Hagemann v. National Bank and Trust Co.


The will of Woodward was given to the Bank and Trust.  Woodward was survived by her children, one being Plaintiff. Woodward had two sons and a daughter. The 8th article of the will created two equal trust funds for the decedents of the two sons, stating “that the son will receive the income so long as he lives and has living children under the age of 25 years and that, upon the son’s death, the income shall be paid to his surviving wife and children for their support, comfort, and education.”  The third paragraph stated “When the youngest living child of such son of mine has reached age 25, that trust shall end and the fund shall be divided one-third to such son of mine and two-thirds equally to his then living descendants, per stirpes.  Should such son of mine not then be living, the whole of the fund shall go to his then living descendants, per stirpes.”

The final paragraph of the will stated that if any portion of her estate violates state law, the estate will not be held in further trust, “but shall rather be paid over absolutely to the person or persons whom, and in the proportion in which, such portion would ultimately go under the provisions hereof.”

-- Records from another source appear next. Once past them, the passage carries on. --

theorem State.dieOf_ge (s : State) (who : Who) : 38 ≤ s.dieOf who := by
  cases who with
  | pf p | vf p _ => exact Nat.le_add_right 38 p
  | firmware | bmc | jtag => simp only [State.dieOf]; split <;> decide

/-- The state after an access that the requester's die answers with ADDR: bit ADDR of PFAB_ERR there with the access `m` as
its record, the error at the accessing function, and the answer. -/
def State.addrAnswered (s : State) (who : Who) (m : Msg) (addr : Nat) (bs : List Byte) : State :=
  (((s.fabErr (s.dieOf who) 0 m 0).respond 1 bs).mmioError who 1 addr).respond 1 bs

/-- An access to die 40 or above is answered ADDR at the requester's die: a read with zeros, a write with nothing. -/
theorem State.mmioOf_absent (s : State) {who : Who} {die off : Nat} (hd : 40 ≤ die) (hb : barReaches who die off = true)
    (len : Nat) (w : Option (List Byte)) :
    ∃ m, s.mmioOf who die off len w =
      s.addrAnswered who m (s.globalAddr die off) (if w = none then List.replicate len 0#8 else []) := by
  refine ⟨{ s.accessRequest (s.accessor who) die off len w with
    unit := unitOf who, sdie := s.dieOf who, spkg := s.pkgId (s.dieOf who) }, ?_⟩
  rw [State.mmioOf, if_pos hb, State.mmio, State.access, if_pos hd]
  cases w <;> rfl

section
variable (s : State) (who : Who) (m : Msg) (addr : Nat) (bs : List Byte)

theorem State.addrAnswered_only : s.addrAnswered who m addr bs = { s with
    csr := (s.addrAnswered who m addr bs).csr
    rings := (s.addrAnswered who m addr bs).rings
    resp := { status := 1, data := bs } } := by
  have hfab := s.fabErr_ringOnly (s.dieOf who) 0 m 0
  unfold State.addrAnswered
  generalize s.fabErr (s.dieOf who) 0 m 0 = u at hfab ⊢
  cases h : who.fn? with
  | none => rw [State.mmioError_of_none _ h, hfab]; rfl
  | some fn => rw [State.mmioError_of_fn _ h, (u.respond 1 bs).aerr_csrOnly fn 1 addr false, hfab]; rfl

/-- A register that the accessing function's record does not take reads as the requester's die left it. -/
theorem State.get_addrAnswered {a : Nat} (h : ∀ fn, who.fn? = some fn → ¬AerrWrites fn a) :
    Tab.get 0#64 (s.addrAnswered who m addr bs).csr a = Tab.get 0#64 (s.fabErr (s.dieOf who) 0 m 0).csr a := by
  unfold State.addrAnswered
  generalize s.fabErr (s.dieOf who) 0 m 0 = u
  cases hfn : who.fn? with
  | none => rw [State.mmioError_of_none _ hfn]; rfl
  | some fn =>
    rw [State.mmioError_of_fn _ hfn, State.respond_csr, State.respond_csr, State.get_aerr_other _ _ _ _ (h fn hfn),
      State.respond_csr]

theorem State.get_addrAnswered_other {a : Nat} (haerr : ∀ fn, who.fn? = some fn → ¬AerrWrites fn a)
    (hfab : ¬FabErrWrites (s.dieOf who) 0 a) :
    Tab.get 0#64 (s.addrAnswered who m addr bs).csr a = Tab.get 0#64 s.csr a :=
  (s.get_addrAnswered who m addr bs haerr).trans (s.get_fabErr_other 0 m hfab)

theorem State.bit_addrAnswered : bit ((s.addrAnswered who m addr bs).reg (s.dieOf who) .pfabErr) 0 = true := by
  rw [State.reg_of_get (s.get_addrAnswered who m addr bs fun _ _ h =>
    h.not_fabErrWrites (s.dieOf_ge who) (Or.inl rfl))]
  exact s.bit_fabErr _ (by decide) m 0

theorem State.fld_addrAnswered_count {fn : Nat} (h : who.fn? = some fn) :
    (s.addrAnswered who m addr bs).fld (38 + fnPort fn) .cmdAerr 47 32 (fnNo fn) =
      min 0xFFFF (s.fld (38 + fnPort fn) .cmdAerr 47 32 (fnNo fn) + 1) := by
  have hfab : (s.fabErr (s.dieOf who) 0 m 0).reg (38 + fnPort fn) .cmdAerr (fnNo fn) =
      s.reg (38 + fnPort fn) .cmdAerr (fnNo fn) :=
    State.reg_of_get (s.get_fabErr_other 0 m (AerrWrites.not_fabErrWrites (Or.inl rfl) (s.dieOf_ge who)))
  unfold State.addrAnswered
  generalize s.fabErr (s.dieOf who) 0 m 0 = u at hfab ⊢
  rw [State.mmioError_of_fn _ h, State.fld_respond, State.fld_respond, State.fld_aerr_count, State.fld_respond,
    State.fld, hfab, ← State.fld]
  exact Nat.min_comm ..

end

/-- Settles O58: the access ends in the `addrAnswered` of the requester's die, which writes PFAB_ERR with its record and ring,
the record of the accessing function, and nothing else. -/
theorem absentDies : Obligations.AbsentDies := by
  intro s who die off width v hd _ hb own reported
  have answered (m : Msg) (bs : List Byte) : reported (s.addrAnswered who m (s.globalAddr die off) bs) bs :=
    ⟨s.addrAnswered_only who m _ bs, s.bit_addrAnswered who m _ bs,
      fun _ haerr hfab => s.get_addrAnswered_other who m _ bs haerr hfab,
      fun _ hfn => s.fld_addrAnswered_count who m _ bs hfn⟩
  obtain ⟨mr, hread⟩ := s.mmioOf_absent hd hb (width / 8) none
  obtain ⟨mw, hwrite⟩ := s.mmioOf_absent hd hb (width / 8) (some (toBytes (width / 8) v.toNat))
  exact ⟨⟨_, congrArg Host.Outcome.next hread, answered mr _⟩, ⟨_, congrArg Host.Outcome.next hwrite, answered mw _⟩⟩

end Sys2Proof.Machine

/-!
PROOF. The package cap register (R528): what a firmware access to a register of its own die answers, what a write of
PWR_PKGCAP stores and a read of it returns, and from these the statement.
-/

namespace Sys2Proof.Machine

/-! ## Byte strings and masks -/

theorem ofBytes_toBytes (n v : Nat) : ofBytes (toBytes n v) = v % 2 ^ (8 * n) := by
  induction n generalizing v with
  | zero => exact (Nat.mod_one v).symm
  | succ n ih =>
    rw [toBytes, ofBytes, ih, BitVec.toNat_ofNat, Nat.mul_succ, Nat.add_comm (8 * n), Nat.pow_add]
    exact Nat.mod_mul.symm

/-- A field that lies within the low `n` bits is not changed when the bits above are dropped. -/
theorem bits_mod_two_pow {hi n : Nat} (h : hi < n) (v lo : Nat) : bits (v % 2 ^ n) hi lo = bits v hi lo := by
  refine Nat.eq_of_testBit_eq fun i => ?_
  rw [testBit_bits, testBit_bits, Nat.testBit_mod_two_pow, ← Bool.and_assoc, ← Bool.decide_and]
  congr 1
  exact decide_eq_decide.mpr (and_iff_left_of_imp fun hin => by omega)

theorem bit_mod_two_pow {i n : Nat} (h : i < n) (v : Nat) : bit (v % 2 ^ n) i = bit v i := by
  rw [bit_eq_testBit, bit_eq_testBit, Nat.testBit_mod_two_pow, decide_eq_true h, Bool.true_and]

/-- A mask keeps its field in place and drops the rest. -/
theorem and_maskOf (v hi lo : Nat) : v &&& maskOf hi lo = bits v hi lo <<< lo := by
  refine Nat.eq_of_testBit_eq fun i => ?_
  rw [maskOf, Nat.testBit_and, Nat.testBit_shiftLeft, Nat.testBit_shiftLeft, Nat.testBit_two_pow_sub_one, testBit_bits]
  by_cases hi' : lo ≤ i
  · rw [decide_eq_true hi', Nat.add_sub_cancel' hi', Bool.true_and, Bool.true_and, Bool.and_comm]
    congr 1
    exact decide_eq_decide.mpr (by omega)
  · rw [decide_eq_false (show ¬i ≥ lo from hi'), Bool.false_and, Bool.false_and, Bool.and_false]

/-! ## Firmware's access to a register of its own die -/

/-- Firmware acts from KD0 until KD1 has taken over (R580). -/
theorem State.dieOf_firmware {s : State} (h : s.plat.lostKd ≠ 39) : s.dieOf .firmware = 38 := by
  rw [State.dieOf, if_neg h]
  exact fun _ h => Who.noConfusion h
  exact fun _ _ h => Who.noConfusion h

section
variable (s : State) {die off len : Nat}

/-- An access of firmware to its own die crosses no fabric: a target that answers OK has the last word, and a write is
answered without data. -/
theorem State.mmioOf_firmware_own {w : Option (List Byte)} {t : State} (hdie : s.dieOf .firmware = die) (hd : die < 40)
    (ht : s.target (s.accessor .firmware) die off len w = t) (hok : t.resp.status = 0) :
    s.mmioOf .firmware die off len w = if w = none then t else t.respond 0 := by
  have hnote : t.noteRefusal (s.accessor .firmware) die 0 w.isNone = t := by
    simp only [State.noteRefusal, hok]
    rfl
  have hfill : t.zeroFill len w = if w = none then t else t.respond 0 := by
    cases w <;> simp [State.zeroFill, hok]
  have hdone (u : State) (hu : u.resp.status = 0) (addr : Nat) : u.mmioDone .firmware addr = u := by
    simp only [State.mmioDone, hu, true_or, if_true]
  rw [State.mmioOf, if_pos (show barReaches .firmware die off = true from rfl), State.mmio, State.access,
    if_neg (Nat.not_le.mpr hd), if_pos (show die = (s.accessor .firmware).sdie from hdie.symm), ht, hnote, hfill]
  refine hdone _ ?_ _
  split
  · exact hok
  · rfl

/-- Firmware has view P, so that a register is refused to it neither by view nor as a debug register (R9). -/
theorem State.target_firmware {r : Reg} (hr : regOver die off = some r) (hdef : r.defined = true)
    (hentry : r.isEntry die off len = false) (hfits : r.fits die off len = true) :
    (∀ bs, s.target (s.accessor .firmware) die off len (some bs) =
      s.regWrite (s.accessor .firmware) (r.home die) r (ofBytes bs)) ∧
    s.target (s.accessor .firmware) die off len none =
      if s.readsMirror die r then s.mirrorRead r else s.regRead (r.home die) r := by
  have hview : s.inView (s.accessor .firmware) die r = true := rfl
  have hwho : ¬((s.accessor .firmware).who = .jtag ∧ (!r.isDebug) = true) := fun h => Who.noConfusion h.1
  refine ⟨fun bs => ?_, ?_⟩ <;>
  · rw [State.target, hr]
    simp only [hdef, hview, hentry, hfits, Bool.not_true, Bool.false_eq_true, if_false, if_neg hwho]

end

/-! ## PWR_PKGCAP (R528) -/

/-- The register's place: no table entry, and 32 bits wide. -/
theorem pwrPkgcap_place : regOver 38 0x3F00B0000100 = some ⟨.pwrPkgcap, 0, 0⟩ ∧
    Reg.isEntry ⟨.pwrPkgcap, 0, 0⟩ 38 0x3F00B0000100 4 = false ∧
    Reg.fits ⟨.pwrPkgcap, 0, 0⟩ 38 0x3F00B0000100 4 = true := by decide +kernel

theorem reg_pwrPkgcap_reset : State.reset.reg 38 .pwrPkgcap = 6500 := by decide +kernel

/-- EN with a CAP out of range: what a write may not ask for. -/
def capRefused (v : Nat) : Bool := bit v 31 && (decide (bits v 12 0 < 1000) || decide (6500 < bits v 12 0))

theorem capRefused_mod (v : Nat) : capRefused (v % 2 ^ 32) = capRefused v := by
  rw [capRefused, bit_mod_two_pow (by decide), bits_mod_two_pow (by decide), ← capRefused]

theorem capRefused_eq_true {v : Nat} (hen : bit v 31 = true) (hcap : bits v 12 0 < 1000 ∨ 6500 < bits v 12 0) :
    capRefused v = true := by
  simp only [capRefused, hen, Bool.true_and, Bool.or_eq_true, decide_eq_true_eq, hcap]

theorem capRefused_eq_false {v : Nat} (h : bit v 31 = false ∨ (1000 ≤ bits v 12 0 ∧ bits v 12 0 ≤ 6500)) :
    capRefused v = false := by
  rcases h with hen | ⟨hlow, hhigh⟩
  · rw [capRefused, hen, Bool.false_and]
  · rw [capRefused, decide_eq_false (Nat.not_lt.mpr hlow), decide_eq_false (Nat.not_lt.mpr hhigh), Bool.or_false,
      Bool.and_false]

/-- What a read of PWR_PKGCAP returns: EN and CAP in their places, the reserved bits zero. -/
theorem and_readMask_pwrPkgcap (v : Nat) :
    v &&& RegFam.readMask .pwrPkgcap = bits v 31 31 * 2 ^ 31 + bits v 12 0 := by
  have hmask : RegFam.readMask .pwrPkgcap = maskOf 31 31 ||| maskOf 12 0 := rfl
  have hcap : bits v 12 0 < 2 ^ 31 := Nat.lt_trans (Nat.mod_lt _ (Nat.two_pow_pos 13)) (by decide)
  rw [hmask, Nat.and_or_distrib_left, and_maskOf, and_maskOf, Nat.shiftLeft_zero,
    ← Nat.shiftLeft_add_eq_or_of_lt hcap, Nat.shiftLeft_eq]

section
variable (s : State)

theorem State.regWrite_pwrPkgcap (a : Accessor) (v : Nat) :
    s.regWrite a 38 ⟨.pwrPkgcap, 0, 0⟩ v = s.writeIf (!capRefused v) 38 ⟨.pwrPkgcap, 0, 0⟩ v := rfl

/-- A field of PWR_PKGCAP after a write that is taken. -/
theorem State.fld_plainWrite_pwrPkgcap {hi : Nat} (h : hi < 64) (v lo : Nat) :
    (s.plainWrite 38 ⟨.pwrPkgcap, 0, 0⟩ v).fld 38 .pwrPkgcap hi lo =
      bits (setBits (setBits (s.reg 38 .pwrPkgcap) 31 31 (bits v 31 31)) 12 0 (bits v 12 0)) hi lo := by
  rw [State.plainWrite, State.fld_respond, State.fld, State.reg_setReg, bits_mod_word h]
  rfl

theorem State.regRead_pwrPkgcap : s.regRead 38 ⟨.pwrPkgcap, 0, 0⟩ =
    s.respond 0 (toBytes 4 (s.fld 38 .pwrPkgcap 31 31 * 2 ^ 31 + s.fld 38 .pwrPkgcap 12 0)) := by
  have hread : s.regRead 38 ⟨.pwrPkgcap, 0, 0⟩ =
      s.respond 0 (toBytes 4 (s.reg 38 .pwrPkgcap &&& RegFam.readMask .pwrPkgcap)) := rfl
  rw [hread, and_readMask_pwrPkgcap, ← State.fld, ← State.fld]

variable {s} (hkd : s.plat.lostKd ≠ 39)
include hkd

Plaintiff sued their born and unborn children who were named as respondents because the will violated the rule against perpetuities.


(1)   Whether a “residuary clause violates the rule against perpetuities”

(2)   Whether an invalidity of one clause invalidates the remainder of the will.


Rule against perpetuities in Virginia voids a contingent remainder or executor interest created by will, which may by some possibility, however unlikely that possibility may be, vest beyond a life or lives in being at the effective date of the instrument creating the interest, plus 21 years and 10 months.

“If the interest of one member of that class could vest beyond the time permitted by the rule, the interests of all members of that class fail for remoteness.”


(1)   Yes, in this case.  The will violates the rule against perpetuities.  All parties agree that the will is a violation, unless the final paragraph rescues it from invalidity.  The will gives away 2/3 of the will when the youngest son (then living) reaches 25 years old.  “Then living” creates an express condition for the will.

In this case “it is possible that ht esons could die survived by a child in gestation or by a child under the age of three years and two months.  In such case, the interest of descendants of the testatrix would vest upon the 25th birthday of that child which is beyond the time permitted by the rule.”  The court recognizes this isn’t likely, but that it is a possibility nonetheless.

Defendants argue that the court should adopt a “wait and see” approach rather than construe the will based on its possibility.  However, the state of Virginia adopts a common law approach of acknowledging possibilities.

Paragraph 8 was adopted because Woodward knew her will could be in violation of the rule against perpetuities.  The paragraph attempts for a rewriting such that the will would be compliant upon violation.  But the “rule is actuated by the possibility of remoteness, and that possibility must be determined as of the date of the testatrix’s death.”

(2)   Yes, in this case it does.  The general rule is that “unless infected by the invalidity of the ulterior estates, the anterior estates created by the residuary clause of the Woodward will are valid.”  The anterior estates are not infected by the invalidity when the two are not inseparable and dependent parts of the spirit and formation of the will.  In the attendant will, the estate of the daughter would receive more money due to the invalidity of the two sons’ wills.  “This would effectively thwart the general testamentary scheme and defeat what we perceive to be the primary or dominant purpose of the testatrix.”